Please make sure that you specify your repository url inside values.yaml file. --> A leading forward slash is required after repo url. image: repo: "your-lab-repository-url/" name: "apps" tag: "latest"
If linkerd is disabled:
Deploy two instances of this app. helm install client . -n sample helm install server . -n sample
--> Go inside server and start as follows with pod_ip as 10.244.1.155 and tcp server port 4000 prompt> ./tcp-client-server-app -s 10.244.1.155 4000 Mode: Server... TCP_Server: Server started at 10.244.1.155:4000 TCPServer accepted connection request from client (10.244.2.6:46508)
--> When you start client from client pod, logs are as follows:
prompt > ./tcp-client-server-app -c 10.97.21.107 4000 100 10 100
(Please note that 10.97.21.107 is cluster-ip for service "server")
Mode: Client...
Payload Size = 100 bytes
Packet Count = 10
Inter-Pkt Delay = 100.000000 milliseconds
Connecting to Server IP Address and Port -> 10.97.21.107:4000
TCP client is now connected to server
Send only 10 pkts and exit...
Pkts in Interval [1-2]: 10 , Total Pkts = 10
Done. Exiting now...
server-side:
client-side:
Now, enable linkerd in helm chart values.yaml file, and re-deploy client and server instances.
podAnnotations: linkerd.io/inject: enabled
This time, you will see that connection is not established with server. There is no server log which says that "TCPServer accepted connection request from client"
Actually, @bhati-github, let's back up a minute here. What version of Linkerd are you using?
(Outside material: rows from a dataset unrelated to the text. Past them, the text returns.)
@[simp] theorem State.inst_setPort (s : State) (p : Port) (q : PortState) : (s.setPort p q).inst = s.inst := by cases p <;> rfl
@[simp] theorem State.x_setPort (s : State) (p : Port) (q : PortState) : (s.setPort p q).x = s.x := by cases p <;> rfl
@[simp] theorem State.acc_setPort (s : State) (p : Port) (q : PortState) : (s.setPort p q).acc = s.acc := by cases p <;> rfl
@[simp] theorem State.fill_setPort (s : State) (p : Port) (q : PortState) : (s.setPort p q).fill = s.fill := by cases p <;> rfl
@[simp] theorem State.afmem_setPort (s : State) (p : Port) (q : PortState) : (s.setPort p q).afmem = s.afmem := by cases p <;> rfl
@[simp] theorem State.wptr_setPort (s : State) (p : Port) (q : PortState) : (s.setPort p q).wptr = s.wptr := by cases p <;> rfl
@[simp] theorem State.rptr_setPort (s : State) (p : Port) (q : PortState) : (s.setPort p q).rptr = s.rptr := by cases p <;> rfl
@[simp] theorem State.wptrSeen_setPort (s : State) (p : Port) (q : PortState) : (s.setPort p q).wptrSeen = s.wptrSeen := by cases p <;> rfl
@[simp] theorem State.rptrSeen_setPort (s : State) (p : Port) (q : PortState) : (s.setPort p q).rptrSeen = s.rptrSeen := by cases p <;> rfl
@[simp] theorem State.slide_setPort (s : State) (p : Port) (q : PortState) : (s.setPort p q).slide = s.slide := by cases p <;> rfl
@[simp] theorem State.mfmem_setPort (s : State) (p : Port) (q : PortState) : (s.setPort p q).mfmem = s.mfmem := by cases p <;> rfl
@[simp] theorem State.mw_setPort (s : State) (p : Port) (q : PortState) : (s.setPort p q).mw = s.mw := by cases p <;> rfl
@[simp] theorem State.mr_setPort (s : State) (p : Port) (q : PortState) : (s.setPort p q).mr = s.mr := by cases p <;> rfl
@[simp] theorem State.floor_setPort (s : State) (p : Port) (q : PortState) : (s.setPort p q).floor = s.floor := by cases p <;> rfl
@[simp] theorem State.blklen_setPort (s : State) (p : Port) (q : PortState) : (s.setPort p q).blklen = s.blklen := by cases p <;> rfl
@[simp] theorem State.cur_setPort (s : State) (p : Port) (q : PortState) : (s.setPort p q).cur = s.cur := by cases p <;> rfl
@[simp] theorem State.sched_setPort (s : State) (p : Port) (q : PortState) : (s.setPort p q).sched = s.sched := by cases p <;> rfl
@[simp] theorem State.ticks_setPort (s : State) (p : Port) (q : PortState) : (s.setPort p q).ticks = s.ticks := by cases p <;> rfl

/-! ### The port whose word is being taken: every operation as one `setPort` -/

@[simp] theorem State.here_setPort (s : State) (q : PortState) : (s.setPort s.cur q).here = q := by
  unfold State.here; rw [State.cur_setPort, State.port_setPort_self]
@[simp] theorem State.setHere_eq (s : State) (q : PortState) : s.setHere q = s.setPort s.cur q := rfl
@[simp] theorem State.seq_eq (s : State) : s.seq = s.here.seq := rfl
@[simp] theorem State.setSeq_eq (s : State) (q : Seq) : s.setSeq q = s.setPort s.cur { s.here with seq := q } := rfl
@[simp] theorem State.takeWord_eq (s : State) :
    s.takeWord = s.setPort s.cur { s.here with input := s.here.input.tail } := rfl
@[simp] theorem State.respond_eq (s : State) (k : Kind) (code : BitVec 4) (aux : BitVec 16) (data : List W32) :
    s.respond k code aux data =
      s.setPort s.cur { s.here with output := s.here.output ++ respHeader k code aux :: data } := rfl
@[simp] theorem State.respondOk_eq (s : State) (n : Nat) (data : List W32) :
    s.respondOk n data = s.respond .ok 0 (BitVec.ofNat 16 n) data := rfl
@[simp] theorem State.respondEmpty_eq (s : State) : s.respondEmpty = s.respond .fail 1 0 [] := rfl
theorem State.refuse_eq (s : State) (e : ErrCode) :
    s.refuse e = s.setPort s.cur { s.here.raise e with
      output := s.here.output ++ [respHeader .err e.bits 0] } := by
  unfold State.refuse
  simp [PortState.raise]
@[simp] theorem State.latch_eq (s : State) (w : W32) (n : Nat) :
    s.latch w n = s.setPort s.cur { s.here with seq := { s.here.seq with hdr := w, left := n, buf := [] } } := rfl
@[simp] theorem State.setPhase_eq (s : State) (ph : Phase) :
    s.setPhase ph = s.setPort s.cur { s.here with seq := { s.here.seq with phase := ph } } := rfl
@[simp] theorem State.countDown_eq (s : State) :
    s.countDown = s.setPort s.cur { s.here with seq := { s.here.seq with left := s.here.seq.left - 1 } } := rfl
@[simp] theorem State.keepOperand_eq (w : W32) (s : State) :
    s.keepOperand w = s.setPort s.cur { s.here with seq := { s.here.seq with buf := s.here.seq.buf ++ [w] } } := rfl

/-! ### The section slots -/

theorem State.slot_eq (s : State) (c : Chan) (i : Fin 9) : s.slot c i = (s.x.get c)[i] := rfl
@[simp] theorem State.slot_setPort (s : State) (p : Port) (q : PortState) (c : Chan) (i : Fin 9) :
    (s.setPort p q).slot c i = s.slot c i := by
  unfold State.slot; rw [State.x_setPort]
@[simp] theorem State.x_setSlots (s : State) (c : Chan) (v : Slots) : (s.setSlots c v).x = s.x.set c v := rfl

/-- The slots of a channel after a change made to the selected channels (41_biquad_cascade.md R148). -/
theorem State.x_onSelected (s : State) (chm : BitVec 4) (f : Slots → Slots) (c : Chan) :
    (s.onSelected chm f).x.get c = if selects chm c = true then f (s.x.get c) else s.x.get c := by
  cases c <;> rfl

@[simp] theorem State.inst_setSlots (s : State) (c : Chan) (v : Slots) : (s.setSlots c v).inst = s.inst := rfl
@[simp] theorem State.acc_setSlots (s : State) (c : Chan) (v : Slots) : (s.setSlots c v).acc = s.acc := rfl
@[simp] theorem State.fill_setSlots (s : State) (c : Chan) (v : Slots) : (s.setSlots c v).fill = s.fill := rfl
@[simp] theorem State.afmem_setSlots (s : State) (c : Chan) (v : Slots) : (s.setSlots c v).afmem = s.afmem := rfl
@[simp] theorem State.wptr_setSlots (s : State) (c : Chan) (v : Slots) : (s.setSlots c v).wptr = s.wptr := rfl
@[simp] theorem State.rptr_setSlots (s : State) (c : Chan) (v : Slots) : (s.setSlots c v).rptr = s.rptr := rfl
@[simp] theorem State.wptrSeen_setSlots (s : State) (c : Chan) (v : Slots) : (s.setSlots c v).wptrSeen = s.wptrSeen := rfl
@[simp] theorem State.rptrSeen_setSlots (s : State) (c : Chan) (v : Slots) : (s.setSlots c v).rptrSeen = s.rptrSeen := rfl
@[simp] theorem State.slide_setSlots (s : State) (c : Chan) (v : Slots) : (s.setSlots c v).slide = s.slide := rfl
@[simp] theorem State.mfmem_setSlots (s : State) (c : Chan) (v : Slots) : (s.setSlots c v).mfmem = s.mfmem := rfl
@[simp] theorem State.mw_setSlots (s : State) (c : Chan) (v : Slots) : (s.setSlots c v).mw = s.mw := rfl
@[simp] theorem State.mr_setSlots (s : State) (c : Chan) (v : Slots) : (s.setSlots c v).mr = s.mr := rfl
@[simp] theorem State.floor_setSlots (s : State) (c : Chan) (v : Slots) : (s.setSlots c v).floor = s.floor := rfl
@[simp] theorem State.blklen_setSlots (s : State) (c : Chan) (v : Slots) : (s.setSlots c v).blklen = s.blklen := rfl
@[simp] theorem State.cur_setSlots (s : State) (c : Chan) (v : Slots) : (s.setSlots c v).cur = s.cur := rfl
@[simp] theorem State.sched_setSlots (s : State) (c : Chan) (v : Slots) : (s.setSlots c v).sched = s.sched := rfl
@[simp] theorem State.ticks_setSlots (s : State) (c : Chan) (v : Slots) : (s.setSlots c v).ticks = s.ticks := rfl
@[simp] theorem State.portA_setSlots (s : State) (c : Chan) (v : Slots) : (s.setSlots c v).portA = s.portA := rfl
@[simp] theorem State.portB_setSlots (s : State) (c : Chan) (v : Slots) : (s.setSlots c v).portB = s.portB := rfl
@[simp] theorem State.inst_onSelected (s : State) (chm : BitVec 4) (f : Slots → Slots) : (s.onSelected chm f).inst = s.inst := rfl
@[simp] theorem State.acc_onSelected (s : State) (chm : BitVec 4) (f : Slots → Slots) : (s.onSelected chm f).acc = s.acc := rfl
@[simp] theorem State.fill_onSelected (s : State) (chm : BitVec 4) (f : Slots → Slots) : (s.onSelected chm f).fill = s.fill := rfl
@[simp] theorem State.afmem_onSelected (s : State) (chm : BitVec 4) (f : Slots → Slots) : (s.onSelected chm f).afmem = s.afmem := rfl
@[simp] theorem State.wptr_onSelected (s : State) (chm : BitVec 4) (f : Slots → Slots) : (s.onSelected chm f).wptr = s.wptr := rfl
@[simp] theorem State.rptr_onSelected (s : State) (chm : BitVec 4) (f : Slots → Slots) : (s.onSelected chm f).rptr = s.rptr := rfl
@[simp] theorem State.wptrSeen_onSelected (s : State) (chm : BitVec 4) (f : Slots → Slots) : (s.onSelected chm f).wptrSeen = s.wptrSeen := rfl
@[simp] theorem State.rptrSeen_onSelected (s : State) (chm : BitVec 4) (f : Slots → Slots) : (s.onSelected chm f).rptrSeen = s.rptrSeen := rfl
@[simp] theorem State.slide_onSelected (s : State) (chm : BitVec 4) (f : Slots → Slots) : (s.onSelected chm f).slide = s.slide := rfl
@[simp] theorem State.mfmem_onSelected (s : State) (chm : BitVec 4) (f : Slots → Slots) : (s.onSelected chm f).mfmem = s.mfmem := rfl
@[simp] theorem State.mw_onSelected (s : State) (chm : BitVec 4) (f : Slots → Slots) : (s.onSelected chm f).mw = s.mw := rfl
@[simp] theorem State.mr_onSelected (s : State) (chm : BitVec 4) (f : Slots → Slots) : (s.onSelected chm f).mr = s.mr := rfl
@[simp] theorem State.floor_onSelected (s : State) (chm : BitVec 4) (f : Slots → Slots) : (s.onSelected chm f).floor = s.floor := rfl
@[simp] theorem State.blklen_onSelected (s : State) (chm : BitVec 4) (f : Slots → Slots) : (s.onSelected chm f).blklen = s.blklen := rfl
@[simp] theorem State.cur_onSelected (s : State) (chm : BitVec 4) (f : Slots → Slots) : (s.onSelected chm f).cur = s.cur := rfl
@[simp] theorem State.sched_onSelected (s : State) (chm : BitVec 4) (f : Slots → Slots) : (s.onSelected chm f).sched = s.sched := rfl
@[simp] theorem State.ticks_onSelected (s : State) (chm : BitVec 4) (f : Slots → Slots) : (s.onSelected chm f).ticks = s.ticks := rfl
@[simp] theorem State.portA_onSelected (s : State) (chm : BitVec 4) (f : Slots → Slots) : (s.onSelected chm f).portA = s.portA := rfl
@[simp] theorem State.portB_onSelected (s : State) (chm : BitVec 4) (f : Slots → Slots) : (s.onSelected chm f).portB = s.portB := rfl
If you just install Faces, does that work?
kubectl create ns faces
kubectl annotate ns faces linkerd.io/inject=enabled
helm install -n faces faces \
oci://ghcr.io/buoyantio/faces-chart \
--version 2.0.0 \
--set gui.serviceType=LoadBalancer
kubectl rollout status -n faces deploy
If you open a browser to the faces-gui Service in the faces namespace, you should see a grid of faces, some of which are grinning faces on a blue background.
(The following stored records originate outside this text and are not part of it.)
/-- To bypass, from reset; to make active, on channel 0, which has the coefficients. -/
theorem witness_BypSetsFlag :
    (Instr.bqByp 3 0 1).WellFormed ∧ (Instr.bqByp 1 4 0).WellFormed ∧
    (offered .a [0x11300001] State.reset).cur = .a ∧ (offered .a [0x11300001] State.reset).strapOk = true ∧
    (offered .a [0x11300001] State.reset).AtHeader 0x11300001 [] ∧ (offered .a [0x11140000] sectionT).AtHeader 0x11140000 [] ∧
    ∀ c (k : Fin 9), (1 : BitVec 4).getLsbD c.index = true → k.val = (4 : BitVec 4).toNat →
      ((offered .a [0x11140000] sectionT).slot c k).cv = true := by
  refine ⟨by decide, by decide, rfl, by decide, ⟨rfl, rfl⟩, ⟨rfl, rfl⟩, ?_⟩
  intro c k; cases c <;> revert k <;> decide

/-- The least and the greatest slope, and a code that is no slope; both stages. -/
theorem witness_CutupdUpdates :
    (Instr.bqCutupd 3 0 0).WellFormed ∧ (Instr.bqCutupd 1 2 3).WellFormed ∧ (Instr.bqCutupd 2 2 15).WellFormed ∧
    (during .a 0x12300000 1 [1, 2, 3, 4] [5] State.reset).cur = .a ∧
    (during .a 0x12300000 1 [1, 2, 3, 4] [5] State.reset).AtOperand 0 [1, 2, 3, 4] 5 [] ∧
    (during .a 0x12120003 1 (List.replicate 19 1) [5] State.reset).AtOperand 0 (List.replicate 19 1) 5 [] ∧
    ([1, 2, 3, 4] : List W32).length + 1 = 5 * (if (0 : BitVec 4).toNat ≤ 3 then (0 : BitVec 4).toNat + 1 else 1) ∧
    (List.replicate 19 (1 : W32)).length + 1 = 5 * (if (3 : BitVec 4).toNat ≤ 3 then (3 : BitVec 4).toNat + 1 else 1) ∧
    ([1, 2, 3, 4] : List W32).length + 1 = 5 * (if (15 : BitVec 4).toNat ≤ 3 then (15 : BitVec 4).toNat + 1 else 1) := by
  refine ⟨by decide, by decide, by decide, rfl, ⟨rfl, rfl, rfl, rfl⟩, ⟨rfl, rfl, rfl, rfl⟩, ?_⟩; decide

theorem witness_BypassKeepsHistory :
    ((Instr.bqByp 1 4 1).opcode = .bqByp ∧ exec (.bqByp 1 4 1) (offered .a [0x11140001] sectionT) =
      .next (after (exec (.bqByp 1 4 1) (offered .a [0x11140001] sectionT)))) ∧
    sectionT.x.left[(4 : Fin 9)].byp = false ∧ State.reset.x.left[(4 : Fin 9)].byp = true :=
  ⟨⟨rfl, next_after (by decide)⟩, by decide, by decide⟩

theorem witness_SectionStep :
    Section.reset.byp = true ∧ ({ Section.reset with byp := false } : Section).byp = false := ⟨rfl, rfl⟩

theorem witness_ChainPassesSlotsInOrder : ∀ k : Fin 9, State.reset.x.left[k].byp = true := by decide

/-- The last sample, and one that is not. -/
theorem witness_ProcTakesSample :
    (1 : BitVec 4).toNat = Chan.right.index ∧ (during .a 0x13100002 1 [] [0x3F800000] sectionT).cur = .a ∧
    (during .a 0x13100002 1 [] [0x3F800000] sectionT).AtOperand 0 [] 0x3F800000 [] ∧
    (during .a 0x13100002 2 [] [0x3F800000] sectionT).AtOperand 1 [] 0x3F800000 [] :=
  ⟨rfl, rfl, ⟨rfl, rfl, rfl, rfl⟩, ⟨rfl, rfl, rfl, rfl⟩⟩

theorem witness_EmptyStreams :
    (0 : BitVec 4).toNat ≤ 1 ∧ (1 : BitVec 4).toNat ≤ 1 ∧ (offered .a [0x13000000] State.reset).cur = .a ∧
    (offered .a [0x13000000] State.reset).strapOk = true ∧ (offered .a [0x13000000] State.reset).AtHeader 0x13000000 [] :=
  ⟨by decide, by decide, rfl, by decide, rfl, rfl⟩

/-- The state in which port A is offered a streaming command and has all the turns it takes. -/
def streaming (i : Instr) (ws : List W32) (s : State) : State :=
  { offered .a (encode i :: ws) s with sched := List.replicate (ws.length + 1) (.port .a) }

theorem witness_ProcWhole :
    (0 : BitVec 4).toNat = Chan.left.index ∧ ([0x3F800000, 0x3F800000] : List W32).length < 2 ^ 16 ∧
    (streaming (.bqProc 0 2) [0x3F800000, 0x3F800000] sectionT).strapOk = true ∧
    (streaming (.bqProc 0 2) [0x3F800000, 0x3F800000] sectionT).portA.seq.phase = .hdr ∧
    (streaming (.bqProc 0 2) [0x3F800000, 0x3F800000] sectionT).portA.input =
      encode (.bqProc 0 (BitVec.ofNat 16 2)) :: ([0x3F800000, 0x3F800000] ++ []) ∧
    (streaming (.bqProc 0 2) [0x3F800000, 0x3F800000] sectionT).sched = List.replicate (2 + 1) (.port .a) ++ [] := by decide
I ask because, if I'm reading the templates in your chart correctly, you don't declare 40000 as a valid port anywhere: your Service definition calls out port 4000. Recent Linkerds don't allow connections to nondeclared ports...
Hi @kflynn , sorry for this mis-understanding because of my initial logs posted in the issue. At that time of posting the logs, I was trying with port 40000. But, because of some reason I changed port value to 4000 recently. The latest helm chart I shared around 2-3 days back in this issue is actually using port 4000 and issue was re-producible.
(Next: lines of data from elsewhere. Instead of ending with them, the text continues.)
-- ==== Sys2Proof/Machine/Table.lean ====
section
/-!
DEFINITION. Sparse tables and byte memories: lists of key and value in one canonical form, keys strictly rising and no
entry equal to what an unlisted key reads as.
-/

namespace Sys2Proof.Machine

/-- A sparse table. What an unlisted key holds is the `d` given to `Map.get` and `Map.set`. -/
abbrev Map (β : Type) := List (Nat × β)

/-- The value at key `k`. -/
def Map.get {β : Type} (d : β) (m : Map β) (k : Nat) : β :=
  match m with
  | [] => d
  | (k', v) :: r => if k' = k then v else Map.get d r k

/-- Writes `v` at key `k`; writing the default removes the entry. -/
def Map.set {β : Type} [DecidableEq β] (d : β) (k : Nat) (v : β) (m : Map β) : Map β :=
  match m with
  | [] => if v = d then [] else [(k, v)]
  | (k', v') :: r =>
    if k < k' then (if v = d then (k', v') :: r else (k, v) :: (k', v') :: r)
    else if k = k' then (if v = d then r else (k, v) :: r)
    else (k', v') :: Map.set d k v r

/-- Changes the value at key `k`. -/
def Map.upd {β : Type} [DecidableEq β] (d : β) (k : Nat) (f : β → β) (m : Map β) : Map β :=
  Map.set d k (f (Map.get d m k)) m

/-- Changes every listed entry. -/
def Map.mapV {β : Type} [DecidableEq β] (d : β) (f : Nat → β → β) (m : Map β) : Map β :=
  (m.map (fun e => (e.1, f e.1 e.2))).filter (fun e => decide (e.2 ≠ d))

/-- The canonical form: keys strictly rising, no entry equal to the default. -/
def Map.wf {β : Type} [DecidableEq β] (d : β) (m : Map β) : Bool :=
  match m with
  | [] => true
  | (k, v) :: r => decide (v ≠ d) && r.all (fun e => decide (k < e.1)) && Map.wf d r

/-- A byte memory: every byte nothing has written reads as 0 (assumptions 7 and 10). -/
abbrev Bytes := List Host.Cell

/-- One byte of a byte memory. -/
def Bytes.rd (m : Bytes) (a : Nat) : Byte := Map.get 0 m a

/-- Writes one byte. -/
def Bytes.wr (m : Bytes) (a : Nat) (b : Byte) : Bytes := Map.set 0 a b m

/-- The canonical form of a byte memory. -/
def Bytes.wf (m : Bytes) : Bool := Map.wf 0 m

/-- `n` bytes from address `a`. -/
def Bytes.rdN (m : Bytes) (a n : Nat) : List Byte := (List.range n).map (fun i => m.rd (a + i))

/-- The memory that holds the listed bytes. -/
def Bytes.ofCells (l : List Host.Cell) : Bytes := l.foldl (fun m c => m.wr c.1 c.2) []

/-- Writes a list of bytes from address `a`. -/
def Bytes.wrL (m : Bytes) (a : Nat) (bs : List Byte) : Bytes :=
  match bs with
  | [] => m
  | b :: r => Bytes.wrL (m.wr a b) (a + 1) r

/-- A little-endian number of `n` bytes at address `a` (R2). -/
def Bytes.rdLE (m : Bytes) (a n : Nat) : Nat :=
  match n with
  | 0 => 0
  | k + 1 => (m.rd a).toNat + 256 * Bytes.rdLE m (a + 1) k

/-- Sets every byte from `a` on, `n` bytes, to zero. -/
def Bytes.zeroN (m : Bytes) (a n : Nat) : Bytes := m.filter (fun c => decide (c.1 < a ∨ a + n ≤ c.1))

/-- The bytes of a little-endian number (R2). -/
def leBytes (v n : Nat) : List Byte :=
  match n with
  | 0 => []
  | k + 1 => BitVec.ofNat 8 v :: leBytes (v / 256) k

/-- The number a little-endian list of bytes spells (R2). -/
def ofLE (bs : List Byte) : Nat :=
  match bs with
  | [] => 0
  | b :: r => b.toNat + 256 * ofLE r

/-- The first `n` entries of a list padded with `d`. -/
def padTo {α : Type} (n : Nat) (d : α) (l : List α) : List α := l.take n ++ List.replicate (n - l.length) d

/-- The i-th entry of a list, or `d`. -/
def nth {α : Type} (d : α) (l : List α) (i : Nat) : α := (l[i]?).getD d

/-- Replaces the first element that satisfies `p`. -/
def updFirst {α : Type} (p : α → Bool) (f : α → α) (l : List α) : List α :=
  match l with
  | [] => []
  | x :: r => if p x then f x :: r else x :: updFirst p f r

/-- Replaces every element that satisfies `p`. -/
def updAll {α : Type} (p : α → Bool) (f : α → α) (l : List α) : List α :=
  l.map (fun x => if p x then f x else x)

end Sys2Proof.Machine
end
I am testing this in a pre-production lab environment in which telco-grade software is deployed. Linkerd is deployed in the cluster for protection of tcp streams for pod-to-pod traffic on selected ports.
I will also check about your suggestion to use "faces". I will post the results soon.
Actually, @bhati-github, let's back up a minute here. What version of Linkerd are you using? If you just install Faces, does that work?
kubectl create ns faces kubectl annotate ns faces linkerd.io/inject=enabled helm install -n faces faces \ oci://ghcr.io/buoyantio/faces-chart \ --version 2.0.0 \ --set gui.serviceType=LoadBalancer kubectl rollout status -n faces deployIf you open a browser to the
faces-guiService in thefacesnamespace, you should see a grid of faces, some of which are grinning faces on a blue background.I ask because, if I'm reading the templates in your chart correctly, you don't declare 40000 as a valid port anywhere: your Service definition calls out port 4000. Recent Linkerds don't allow connections to nondeclared ports...
I was able to deploy "faces" as per your sequence of commands. After I tried to access the gui, I could see a 4x4 grid of faces (but none of them are actually stable, the faces were keep changing. Sad->Angry->Happy.. It was difficult for me to extract a meaningful picture of the services from that fluctuating display ..
If it is possible for you, we can join together in a teams or zoom call meeting so that I can show you exactly what is happening at my end. If yes, you can let me know your timezone and preferred time along with email id. I will send an invite.
Oh dear, @bhati-github, my apologies for missing this! 🙁 If you're still running into trouble I'd be happy to jump on Zoom sometime -- I'm US/Eastern time, so GMT-5 at the moment.